Responses API的流式返回是一个叫事件流的东西，包含了多种状态，如：token增量、工具调用事件、工具结果事件、推理过程等。

python 复制代码

// Responses API Stream Chunk Example: Reasoning Summary
{
  "type": "response.reasoning_summary_text.delta",
  "item_id": "rs_...",
  "output_index": 0,
  "summary_index": 0,
  "delta": "Thinking about the user's question..."
}

对比汇总

特性	Chat Completions	Responses API
基础调用	messages=[...]	input="..."（也兼容旧写法）
上下文	手动拼接 messages	previous_response_id
工具调用	functions	tools（统一函数 & 内置工具）
Web 搜索	不支持	内置
文件检索	不支持	内置
流式输出	增量token	事件流（含工具调用事件）
多模态	部分支持	原生支持文本+图像

一些思考

OpenAI将MCP集成至其Responses API中，可视为对Anthropic在智能体架构领域所提出标准的一次重要响应。这一举措表明，OpenAI并不满足于仅仅作为大模型提供商，而是有意主动参与并影响下一代 Agent设计框架的演进方向，力图在多元智能体生态中占据关键位置。其新推出的Responses API虽然引入了有状态的管理能力，与传统的无状态 Chat Completions形成明显区别，在复杂会话控制方面表现更为灵活。
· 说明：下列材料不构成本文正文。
/-! ## Encoding -/

/-- Decoding the encoding of a complete instruction, whatever bytes follow, gives that instruction and those bytes: every form
with every immediate (30_encoding.md R90 to R109). -/
def Obligations.DecodeOfEncodeIsTheInstruction : Prop :=
  ∀ (i : Instr) (rest : List Byte), WellFormed i = true → decode (encode i ++ rest) = .ok (i, rest)

/-- What the decoder reads is a complete instruction, and its encoding is exactly the bytes read: no byte is dropped and no two
byte strings are one instruction (30_encoding.md R90 to R109). -/
def Obligations.EncodeOfDecodeIsTheBytes : Prop :=
  ∀ (bytes rest : List Byte) (i : Instr), decode bytes = .ok (i, rest) → WellFormed i = true ∧ encode i ++ rest = bytes

/-- Every byte value begins an instruction (R104, R109): from any list that holds as many bytes as R105 gives its first byte, the
decoder reads one instruction of that length; it rejects a list only for ending too early. -/
def Obligations.EveryOpcodeByteDecodes : Prop :=
  ∀ (op : Byte) (rest : List Byte), 1 ≤ opcodeLength op ∧ opcodeLength op ≤ 3 ∧
    (opcodeLength op ≤ rest.length + 1 →
      ∃ i, decode (op :: rest) = .ok (i, (op :: rest).drop (opcodeLength op)) ∧ (encode i).length = opcodeLength op) ∧
    (rest.length + 1 < opcodeLength op → decode (op :: rest) = .error (.truncated op (opcodeLength op)))

/-- Words written out from the encodings of the rules decode to the instructions they stand for: one of each format, among them
a CB-prefixed one and an undefined opcode. -/
def Obligations.WordsOfTheEncodingDecode : Prop :=
  decode [0b01_000_001#8] = .ok (.ldBC, []) ∧
    decode [0b00_111_110#8, 0x2A#8] = .ok (.ldAN 0x2A#8, []) ∧
    decode [0b00_10_0_001#8, 0x00#8, 0xC0#8] = .ok (.ldHlNn 0xC000#16, []) ∧
    decode [0b10_000_110#8] = .ok (.addAMemHl, []) ∧
    decode [0b00_100_000#8, 0xFC#8] = .ok (.jrNzE 0xFC#8, []) ∧
    decode [0b11_001_101#8, 0x34#8, 0x12#8] = .ok (.callNn 0x1234#16, []) ∧
    decode [0b11_11_0_101#8] = .ok (.pushAf, []) ∧
    decode [0b11_001_011#8, 0b01_111_100#8] = .ok (.bit7H, []) ∧
    decode [0b11_010_011#8] = .ok (.undefinedD3, [])

/-! ## The step -/

/-- From a boundary that fetches, a step is `exec` of the decoded instruction, then retire (41_sequencer.md R172, R174, R181): the
halt state is left, the bytes are those at `PC` on (after the halt bug the byte at `PC` is read again), and retire commits a
scheduled enable unless the instruction is `EI`, empties `SCRATCH` and leaves `PIPE` none.
The step of one whole instruction is the model's (log entries 1 and 14); the commit's place is decision D8 (log entry 8). -/
def Obligations.StepRunsDecodedInstruction : Prop :=
  ∀ (s : State) (i : Instr) (rest : List Byte), s.pipe = none → (s.haltActive = true → s.pend ≠ 0#8) →
    (s.ime = true → s.pend = 0#8) →
    decode [s.read s.pc, s.read (if s.haltBug then s.pc else s.pc + 1#16),
        s.read (if s.haltBug then s.pc + 1#16 else s.pc + 2#16)] = .ok (i, rest) →
      ∃ t, exec i { s with haltActive := false } = .next t ∧
        step s = .next { t with
          ime := t.ime || (t.imeSched && decide (i ≠ .ei))
          imeSched := t.imeSched && decide (i = .ei)
          scratch := []
          pipe := none }

/-- The boundary decision's table, row by row (60_exceptions.md R426, which the spec derives from R172; R406, R415): what a step
and a machine cycle from a boundary do by `HALT_ACTIVE`, `pend` and `IME`; in the middle of a pipeline a cycle runs its next
row and decides nothing. -/
def Obligations.BoundaryDecisionTable : Prop :=
  ∀ s : State,
    (s.pipe = none →
      (s.haltActive = true → s.pend = 0#8 → step s = .next s ∧ cycleWithBus s = .next (.internal, s)) ∧
      (s.pend ≠ 0#8 → s.ime = true → ∃ k, highestPriority s.pend = some k ∧
        step s = .next (State.takeInterrupt { s with haltActive := false } k) ∧
        cycleWithBus s = runRow ⟨.dispatch k, 1⟩ { s with haltActive := false }) ∧
      (s.pend ≠ 0#8 → s.ime = false → step s = runInstr { s with haltActive := false } ∧
        cycleWithBus s = runRow ⟨.base (s.read s.pc), 1⟩ { s with haltActive := false }) ∧
      (s.pend = 0#8 → s.haltActive = false →
        step s = runInstr s ∧ cycleWithBus s = runRow ⟨.base (s.read s.pc), 1⟩ s)) ∧
    (∀ p, s.pipe = some p → cycleWithBus s = runRow (p.resolve s) s)

/-- The pending set bit by bit (R404; its value `0x1F` is the spec's general knowledge, log entry 6): raised in `IF`, enabled in
`IE`, one of the five sources, whatever `IME` is. Of it the lowest set bit number wins (R407, with the bit numbers and vectors of
R401, which are general knowledge, log entry 6). -/
def Obligations.PendingSetAndItsPriority : Prop :=
  (∀ (s : State) (i : Fin 8) (b : Bool),
    s.pend.getLsbD i = (decide (i.val < 5) && (s.read 0xFFFF#16).getLsbD i && (s.read 0xFF0F#16).getLsbD i) ∧
      State.pend { s with ime := b } = s.pend) ∧
    (∀ (pend : Byte) (k : IrqSource), highestPriority pend = some k ↔
      pend.getLsbD k.bit = true ∧ ∀ j : IrqSource, j.bit < k.bit → pend.getLsbD j.bit = false) ∧
    (∀ pend : Byte, highestPriority pend = none ↔ pend &&& 0x1F#8 = 0#8) ∧
    [IrqSource.vblank, .lcdStat, .timer, .serial, .joypad].map (fun k => (k.bit, k.vector)) =
      [(0, 0x0040#16), (1, 0x0048#16), (2, 0x0050#16), (3, 0x0058#16), (4, 0x0060#16)]

/-- `set(b, v)` and `res(b, v)` (R141): the masks `v | (1 << b)` and `v & ~(1 << b)` on 8 bits, which is bit `b` set or cleared and
every other bit kept; and no flag is written, in any operand form of `SET` and `RES`. Their encodings and bytes are not spoken
of here. -/
def Obligations.SetAndResFunctionsAreMasksWithNoFlag : Prop :=
  ∀ (n : Fin 8) (v : Byte) (x : Loc8) (s : State),
    setBit n v = v ||| 1#8 <<< n.val ∧ resBit n v = v &&& ~~~(1#8 <<< n.val) ∧
      (∀ j : Fin 8, (setBit n v).getLsbD j = (decide (j = n) || v.getLsbD j) ∧
        (resBit n v).getLsbD j = (decide (j ≠ n) && v.getLsbD j)) ∧
      ∃ t u, exec (.setLoc n x) s = .next t ∧ t.f = s.f ∧ exec (.resLoc n x) s = .next u ∧ u.f = s.f

/-- Taking an interrupt (R408's net effect, R409, R415): the flag bit cleared, `IME` and `IME_SCHED` false, the `PC` of the
boundary pushed high byte first, `PC` at the vector, the halt state left; nothing else saved or changed. Where a push falls on
`IF` it overwrites it (decision D12); `IME_SCHED` is decision D13 (log entry 10). -/
def Obligations.DispatchPushesPcAndEntersTheVector : Prop :=
  ∀ (s : State) (k : IrqSource), s.pipe = none → s.ime = true → s.pend ≠ 0#8 → highestPriority s.pend = some k →
    Memory.wf s.mem = true →
      ∃ t, step s = .next t ∧ t.pc = 0x0040#16 + 8#16 * BitVec.ofNat 16 k.bit ∧ t.sp = s.sp - 2#16 ∧
        t.ime = false ∧ t.imeSched = false ∧ t.haltActive = false ∧ t.haltBug = s.haltBug ∧ t.pipe = none ∧
        t.scratch = [] ∧ t.f = s.f ∧ (∀ r, t.reg r = s.reg r) ∧
        t.read (s.sp - 1#16) = storedByte s (s.sp - 1#16) (hiByte s.pc) ∧
        t.read (s.sp - 2#16) = storedByte s (s.sp - 2#16) (loByte s.pc) ∧
        (0xFF0F#16 ∉ [s.sp - 1#16, s.sp - 2#16] → ∀ i : Fin 8, (t.read 0xFF0F#16).getLsbD i =
          ((s.read 0xFF0F#16).getLsbD i && decide (i.val ≠ k.bit))) ∧
        (∀ x, x ∉ [0xFF0F#16, s.sp - 1#16, s.sp - 2#16] → t.read x = s.read x)
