-- ==== Sys2Proof/Laws/PerInstr.lean ====
section
/-! SUPPORT. The family `ByteLength`, one lemma per constructor of `Instr`: an instruction's encoding begins with a byte whose
length by 30_encoding.md R105 is the number of bytes of the encoding. -/

namespace Sys2Proof.Laws.ByteLength

/-- The encoding of a complete instruction has as many bytes as R105 gives its first byte. -/
def Statement (i : Instr) : Prop :=
  WellFormed i = true → ∃ op rest, encode i = op :: rest ∧ (encode i).length = opcodeLength op
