-- ==== Sys2Proof/Tests/Slice0.lean ====
section
/-! SUPPORT. Tests. Expected values come from the spec: the words from the `encoding` of each row of opcode_table.json, the steps
from the vectors of 95_test_vectors.md (named by their number) and the examples of the rules. Then, for every obligation that has
premises, a concrete state and operands that meet them. -/

namespace Sys2Proof.Tests

open Sys2Proof Sys2Proof.Machine

/-! ## WellFormed: the one check, and what it refuses -/

theorem test_wellFormed_refuses_the_bare_prefix : WellFormed .prefixCb = false := by decide
theorem test_wellFormed_accepts_undefined_opcodes : Instr.undefinedOpcodes.all WellFormed = true := by decide
theorem test_wellFormed_accepts_immediates :
    [Instr.ldBN 0xFF#8, .jpNn 0xFFFF#16, .jrE 0x80#8, .bit7MemHl, .halt, .stop].all WellFormed = true := by decide

/-! ## Decoding: every row's word, with 0x34 and 0x12 as the bytes that follow -/

theorem test_decode_base_0x : ([
      0b00000000, 0b00000001, 0b00000010, 0b00000011, 0b00000100, 0b00000101, 0b00000110, 0b00000111, 0b00001000,
      0b00001001, 0b00001010, 0b00001011, 0b00001100, 0b00001101, 0b00001110, 0b00001111] : List Byte).map (fun b => decode3 b 0x34 0x12) = [
      .nop, .ldBcNn 0x1234, .ldMemBcA, .incBc, .incB, .decB, .ldBN 0x34, .rlca, .ldMemNnSp 0x1234, .addHlBc, .ldAMemBc,
      .decBc, .incC, .decC, .ldCN 0x34, .rrca] := by decide

theorem test_decode_base_1x : ([
      0b00010000, 0b00010001, 0b00010010, 0b00010011, 0b00010100, 0b00010101, 0b00010110, 0b00010111, 0b00011000,
      0b00011001, 0b00011010, 0b00011011, 0b00011100, 0b00011101, 0b00011110, 0b00011111] : List Byte).map (fun b => decode3 b 0x34 0x12) = [
      .stop, .ldDeNn 0x1234, .ldMemDeA, .incDe, .incD, .decD, .ldDN 0x34, .rla, .jrE 0x34, .addHlDe, .ldAMemDe, .decDe,
      .incE, .decE, .ldEN 0x34, .rra] := by decide

theorem test_decode_base_2x : ([
      0b00100000, 0b00100001, 0b00100010, 0b00100011, 0b00100100, 0b00100101, 0b00100110, 0b00100111, 0b00101000,
      0b00101001, 0b00101010, 0b00101011, 0b00101100, 0b00101101, 0b00101110, 0b00101111] : List Byte).map (fun b => decode3 b 0x34 0x12) = [
      .jrNzE 0x34, .ldHlNn 0x1234, .ldMemHlIncA, .incHl, .incH, .decH, .ldHN 0x34, .daa, .jrZE 0x34, .addHlHl,
      .ldAMemHlInc, .decHl, .incL, .decL, .ldLN 0x34, .cpl] := by decide

theorem test_decode_base_3x : ([
      0b00110000, 0b00110001, 0b00110010, 0b00110011, 0b00110100, 0b00110101, 0b00110110, 0b00110111, 0b00111000,
      0b00111001, 0b00111010, 0b00111011, 0b00111100, 0b00111101, 0b00111110, 0b00111111] : List Byte).map (fun b => decode3 b 0x34 0x12) = [
      .jrNcE 0x34, .ldSpNn 0x1234, .ldMemHlDecA, .incSp, .incMemHl, .decMemHl, .ldMemHlN 0x34, .scf, .jrCE 0x34, .addHlSp,
      .ldAMemHlDec, .decSp, .incA, .decA, .ldAN 0x34, .ccf] := by decide

theorem test_decode_base_4x : ([
      0b01000000, 0b01000001, 0b01000010, 0b01000011, 0b01000100, 0b01000101, 0b01000110, 0b01000111, 0b01001000,
      0b01001001, 0b01001010, 0b01001011, 0b01001100, 0b01001101, 0b01001110, 0b01001111] : List Byte).map (fun b => decode3 b 0x34 0x12) = [
      .ldBB, .ldBC, .ldBD, .ldBE, .ldBH, .ldBL, .ldBMemHl, .ldBA, .ldCB, .ldCC, .ldCD, .ldCE, .ldCH, .ldCL, .ldCMemHl, .ldCA] := by decide

theorem test_decode_base_5x : ([
      0b01010000, 0b01010001, 0b01010010, 0b01010011, 0b01010100, 0b01010101, 0b01010110, 0b01010111, 0b01011000,
      0b01011001, 0b01011010, 0b01011011, 0b01011100, 0b01011101, 0b01011110, 0b01011111] : List Byte).map (fun b => decode3 b 0x34 0x12) = [
      .ldDB, .ldDC, .ldDD, .ldDE, .ldDH, .ldDL, .ldDMemHl, .ldDA, .ldEB, .ldEC, .ldED, .ldEE, .ldEH, .ldEL, .ldEMemHl, .ldEA] := by decide

theorem test_decode_base_6x : ([
      0b01100000, 0b01100001, 0b01100010, 0b01100011, 0b01100100, 0b01100101, 0b01100110, 0b01100111, 0b01101000,
      0b01101001, 0b01101010, 0b01101011, 0b01101100, 0b01101101, 0b01101110, 0b01101111] : List Byte).map (fun b => decode3 b 0x34 0x12) = [
      .ldHB, .ldHC, .ldHD, .ldHE, .ldHH, .ldHL, .ldHMemHl, .ldHA, .ldLB, .ldLC, .ldLD, .ldLE, .ldLH, .ldLL, .ldLMemHl, .ldLA] := by decide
目前来看，不少框架已经及时更新了对Responses API的兼容。如vLLM v0.10版本已经实现了Responses API的接口，可以使用OpenAI的SDK进行调用。不过，由于Responses API是有状态的，并且内置了一些工具和向量存储，而vLLM本身是无状态的高效推理引擎，不会维护会话等状态信息，所以实际用起来并不会完全一致。这点与Chat Completions不同。若要真正扩大行业号召力、推动广泛采用，仅靠OpenAI一家的推动仍显不足，仍亟需更多开发框架、工具链及第三方生态的支持。